I divided by the standard deviation (that is, I multiplied by a constant) because I wanted to force graphical alignment of cB58 and spec-1353-53083-0579.fits. Christy, the astronomer, said two objects with the same luminosity at different distances would have brightness at each wavelength differ by the ratio of their distances squared, so multiplying by a constant allows aligning objects at different distances.
This approach put spec-1353-53083-0579.fits in the top 3.
Submission Instructions
Please turn in these four files:
-
There’s no file for this item (0), but don’t forget to write the three Discussion posts mentioned above.
-
hw2.R, which implements your search • Please put this code as its first line: rm(list=ls()) This will ensure that your script does not rely on variables defined in your current R session but not in your script. • Before turning in hw2.R, run source("hw2.R") to ensure that your script works. We will run this in a directory that contains cB58_Lyman_break.fit and the “data” directory when grading. • Your hw2.R should read cB58_Lyman_break.fit and the 100 data/spec-....fits files (from data.tar, and one at a time, in a loop). It should write a file called hw2.csv whose 100 lines have the format distance,spectrumID,i, where – distance is your measure of the distance from this spectrum to cB58 – spectrumID is the spectrum ID, e.g., spec-1353-53083-0579.fits – i is the index in the spectrum at which your alignment with cB58 begins These lines should be sorted by increasing distance. As an example, a possible line is 1032,spec-1353-53083-0579.fits,519, which says “the object in spec-1353-530830579.fits has a distance 1032 from cB58 when red-shifted by 519.”
-
hw2.csv, the record of your search and the output of running source("hw2.R")
-
hw2.Rmd, which is your report (you may write this in RStudio on your local machine or on our Linux computers): • Include a brief introduction describing what you tried, what worked, and what didn’t. In particular, – Describe the measure you chose and why you chose it. – Mention difficulties you had. • Your hw2.Rmd should read your hw2.csv file and make three graphs, showing cB58 aligned with each of the top three spectra from your search in hw2.R. Include a legend with each graph identifying cB58 and the other spectrum. • Knit your hw2.Rmd to make hw2.html.
-
hw2.html, the output of hw2.Rmd To turn in these files only, please make a new directory, e.g., ~/Desktop/turnIn/2. Copy the four required files there. Go to its parent directory, ~/Desktop/turnIn. In the shell, run tar cvf 2.tar 2 (“tape archive c=create, v=verbose, f=file to create 2.tar from the 2 directory”) to create the file 2.tar from your 2 directory. It contains your four files. Upload 2.tar as Canvas’s HW2_Lyman100 assignment.

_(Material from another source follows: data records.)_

-- ==== Sys2Proof/Machine/State.lean ====
section
/-! DEFINITION. The state of the module as plain data, its faults and refusals, and the state after reset. -/

namespace Sys2Proof.Machine

/-- Bytes by address, strictly rising, no entry equal to what an unlisted address reads as (zero: log entry 2). -/
abbrev Memory := List Host.Cell

/-- Addresses strictly rise from `lo`, and no entry holds the default `d`. -/
def sparseWf {α : Type} [DecidableEq α] (d : α) : Nat → List (Nat × α) → Bool
  | _, [] => true
  | lo, (k, v) :: rest => decide (lo ≤ k) && decide (v ≠ d) && sparseWf d (k + 1) rest

/-- The canonical form of a memory. -/
def Memory.wf (m : Memory) : Bool := sparseWf (0 : Byte) 0 m

/-! ### Scalar state of a stream -/

/-- A value with the issue cycle of its stream from which it is readable (R62, R66). -/
structure Timed (α : Type) where
  val : α
  ready : Nat
  deriving DecidableEq, Repr

/-- A q slot or a physical named register: its value, when it is readable, and the FLD that will fill it (R64, R104). -/
structure Slot where
  val : Word
  ready : Nat
  fld : Option Nat
  deriving DecidableEq, Repr

/-- One item for each stream of a core (R17). -/
structure PerSec (α : Type) where
  ctl : α
  copy : α
  mat : α
  vec : α
  deriving DecidableEq, Repr

/-- One level of a loop nest: passes and the byte increments of the four base registers (Table 5-3). -/
structure NestLevel where
  count : BitVec 32
  inc : Vector (BitVec 24) 4
  deriving DecidableEq, Repr

/-- The nest state of the loop buffer (R95-R98). `base j` names n0-n15; `pos` is the body word to issue next. -/
structure Nest where
  levels : Nat
  base : Vector (Option (Fin 16)) 4
  level : Vector NestLevel 6
  idx : Vector (BitVec 32) 6
  origin : Vector Word 4
  nestPc : BitVec 22
  words : Nat
  active : Bool
  pos : Nat
  deriving DecidableEq, Repr

/-- The scalar register bank of a job or of the supervisor (R80, R81, R368). The supervisor uses the first 64 physical
registers in 8 groups. `holds g` is the logical group that physical group g holds; `none` after a spill. -/
structure Bank where
  q : Vector Slot 16
  regs : Vector Slot 128
  holds : Vector (Option Nat) 16
  preds : Vector (Timed Bool) 16
  nest : Nest
  depth : Nat
  deriving DecidableEq, Repr

/-- Numeric control and status (Table 2-9). -/
structure Ncs where
  rm : BitVec 2
  nv : Bool
  dz : Bool
  of : Bool
  uf : Bool
  nx : Bool
  deriving DecidableEq, Repr

/-- A trap: its cause code (Table 19-1) and record (Table 19-2). -/
structure TrapRec where
  cause : Nat
  info : Word
  addr : Word
  deriving DecidableEq, Repr

/-- The trap registers of one level: TSTAT..TVEC or SSTAT..STVEC (Tables 19-9, 19-10). -/
structure TrapRegs where
  inh : Bool
  pmode : Bool
  ppriv : Bool
  nact : Bool
  npos : BitVec 6
  cause : BitVec 8
  info : Word
  addr : Word
  epc : BitVec 22
  vec : BitVec 22
  deriving DecidableEq, Repr

/-- An FLD in flight (R104): its number, which marks the slot it will fill, its class, promise, the cycle its data arrives, whether it
has arrived, the value and whether it was uncorrectable, its virtual address, its program counter, and the late mark (R170). -/
structure Fld where
  id : Nat
  cls : Fin 16
  /-- Bytes that its early data takes in the landing buffer (R104, R169). -/
  size : Nat
  promise : Nat
  arrive : Nat
  arrived : Bool
  val : Word
  bad : Bool
  va : Nat
  pa : Nat
  pc : BitVec 22
  late : Bool
  /-- Its destination is a named register (R65). -/
  named : Bool
  deriving DecidableEq, Repr

/-- A remote semaphore operation awaiting its answer (R135, R136). `withdraw`: it has been asked back, and `park`: the stream parks with the answer. -/
structure RemoteWait where
  owner : BitVec 32
  req : SemReq
  issued : Nat
  acked : Bool
  refusedAt : Option Nat
  withdraw : Bool
  park : Bool
  deriving DecidableEq, Repr

/-- What a stream waits for (R63, R133). Each carries what completing the instruction needs. -/
inductive Wait where
  /-- SEMWAIT of a local semaphore, in its FIFO. -/
  | sem (phys n : Nat)
  /-- MTXLOCK, in the mutex's FIFO. -/
  | mutex (m : Nat)
  /-- BARWAIT: the next phase completion of the barrier. -/
  | barrier (b : Nat) (d : SDst)
  /-- RDV at generation g. -/
  | rdv (g : BitVec 8)
  /-- EVWAIT, consuming or not. -/
  | flag (e : Nat) (consume : Bool)
  /-- WAITLT: counter below the threshold. -/
  | counter (c t : Nat)
  /-- AWAIT on a ring control block. -/
  | ring (a n : Nat) (d : SDst)
  /-- SLEEPU until a device cycle. -/
  | sleep (t : Nat)
  /-- WAITA: the watched word, in scratchpad or at a global physical address; `due` is when the timeout ends, `poll` the next
  periodic read. -/
  | watch (spad : Bool) (a : Nat) (old : Word) (d : SDst) (due : Option Nat) (poll : Option Nat)
  /-- A remote semaphore operation. -/
  | remote (r : RemoteWait) (d : Option SDst)
  /-- CWAIT for a command's completion. -/
  | command (seq : Nat)
  /-- A SEND without credit. -/
  | credit (ch : Nat) (a : Nat)
  /-- A RECV of an empty queue, or a timed one until its promise. -/
  | recv (q : Nat) (a : Nat) (d : SDst) (promise : Option Nat)
  /-- TAKE into the record at `a`. -/
  | take (a : Nat) (d : SDst)
  /-- SWTAKE of a swarm into `a`. -/
  | swtake (swarm a : Nat) (d : SDst)
  /-- HALT of the ctl stream until SPEND is nonzero (R381). -/
  | halt
  /-- CTXSAVE until its writes to another module have performed (R383). -/
  | saved
  deriving DecidableEq, Repr

/-- A waiting instruction: the condition, and its settle bit. -/
structure Waiting where
  on : Wait
  settle : Bool
  deriving DecidableEq, Repr

/-- Why a stream issues nothing: it has not started or was parked (R77, R379); `byTrap` holds the parked record and entry pc. `idle`: the core has not been
placed since module reset, and RUNST does not show the stream (Table 19-9). -/
structure Parked where
  byTrap : Option TrapRec
  idle : Bool := false
  deriving DecidableEq, Repr

/-- A vector-class result on its way (R48, R257): the issue cycle of its stream in which it lands, the flags that it then sets, and
the trap of a load with the load's program counter. -/
structure Landing where
  due : Nat
  flags : BitVec 5
  trap : Option (TrapRec × BitVec 22)
  deriving DecidableEq, Repr

/-- A trap found after its instruction (R155, R170, R104): its record, and the program counter that it saves where that is not the next
word to issue. -/
structure Deferred where
  record : TrapRec
  pc : Option (BitVec 22)
  deriving DecidableEq, Repr

/-- One stream: the state of R80, its trap registers (R394) and the model's record of what it waits for. -/
structure Stream where
  pc : BitVec 22
  /-- The stream's issue cycle count: at most one word a core cycle (R62). -/
  clk : Nat
  /-- The latest cycle in which some issued result becomes readable (R67). -/
  maxReady : Nat
  /-- The latest cycle in which some result issued to a named register becomes readable, whatever the register holds since (R65). -/
  namedReady : Nat
  /-- The last instruction issued had its settle bit set (R67). -/
  settling : Bool
  /-- true: interlocked; false: exposed (R68). -/
  mode : Bool
  job : Bank
  sup : Bank
  /-- true: supervisor mode (R368). -/
  priv : Bool
  parked : Option Parked
  /-- A PREEMPT or HALT asked the stream, which waits, to park at its own turn (R129, R133, R379). -/
  parkAsked : Bool
  ncs : Ncs
  wstOver : Bool
  wstUnder : Bool
  spb : BitVec 16
  spl : BitVec 16
  sspb : BitVec 16
  sspl : BitVec 16
  fldl : BitVec 16
  fldp : Word
  watcht : BitVec 32
  rcvl : BitVec 16
  rcvp : Word
  trap : TrapRegs
  strap : TrapRegs
  tdlg : Word
  /-- PKCAUSE, PKINFO, PKADDR of the context (Table 19-3). -/
  park : TrapRec
  waiting : Option Waiting
  /-- RDVP and RDVG: a rendezvous pending at this generation (R142). -/
  rdvPending : Option (BitVec 8)
  /-- Traps found after their instruction, taken at the next boundary (R155, R170, R257). -/
  deferred : List Deferred
  /-- Engine faults not yet taken (R145, R155). -/
  faults : List TrapRec
  flds : List Fld
  /-- Flags and load traps of vector-class results in flight. -/
  landing : List Landing
  /-- Eprev of the FLD promise chain (R168). -/
  eprev : Nat
  deriving DecidableEq, Repr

5 Additional Notes and Helpful Tips
Here are some notes regarding this assignment and some common errors: • Do not use setwd(), as it will fail if we do not have your directory when we run source("HW2.R"); similarly, use relative paths, not absolute paths, in your code. • Do not change file and directory names. • Make sure variables are defined by including this as your first line: rm(list=ls()) • Make sure FITSio is loaded within your script. Please don’t install and load packages we didn’t indicate (unless you have permission). • Here is a test:
- Download your submitted .tar file.
- Extract it in a new directory (tar xvf 2.tar test_HW2)
- Copy cB58_Lyman_break.fit and the data directory into your directory.
- Use source("hw2.R") in R, or Rscript hw2.R from the shell, to confirm that it works.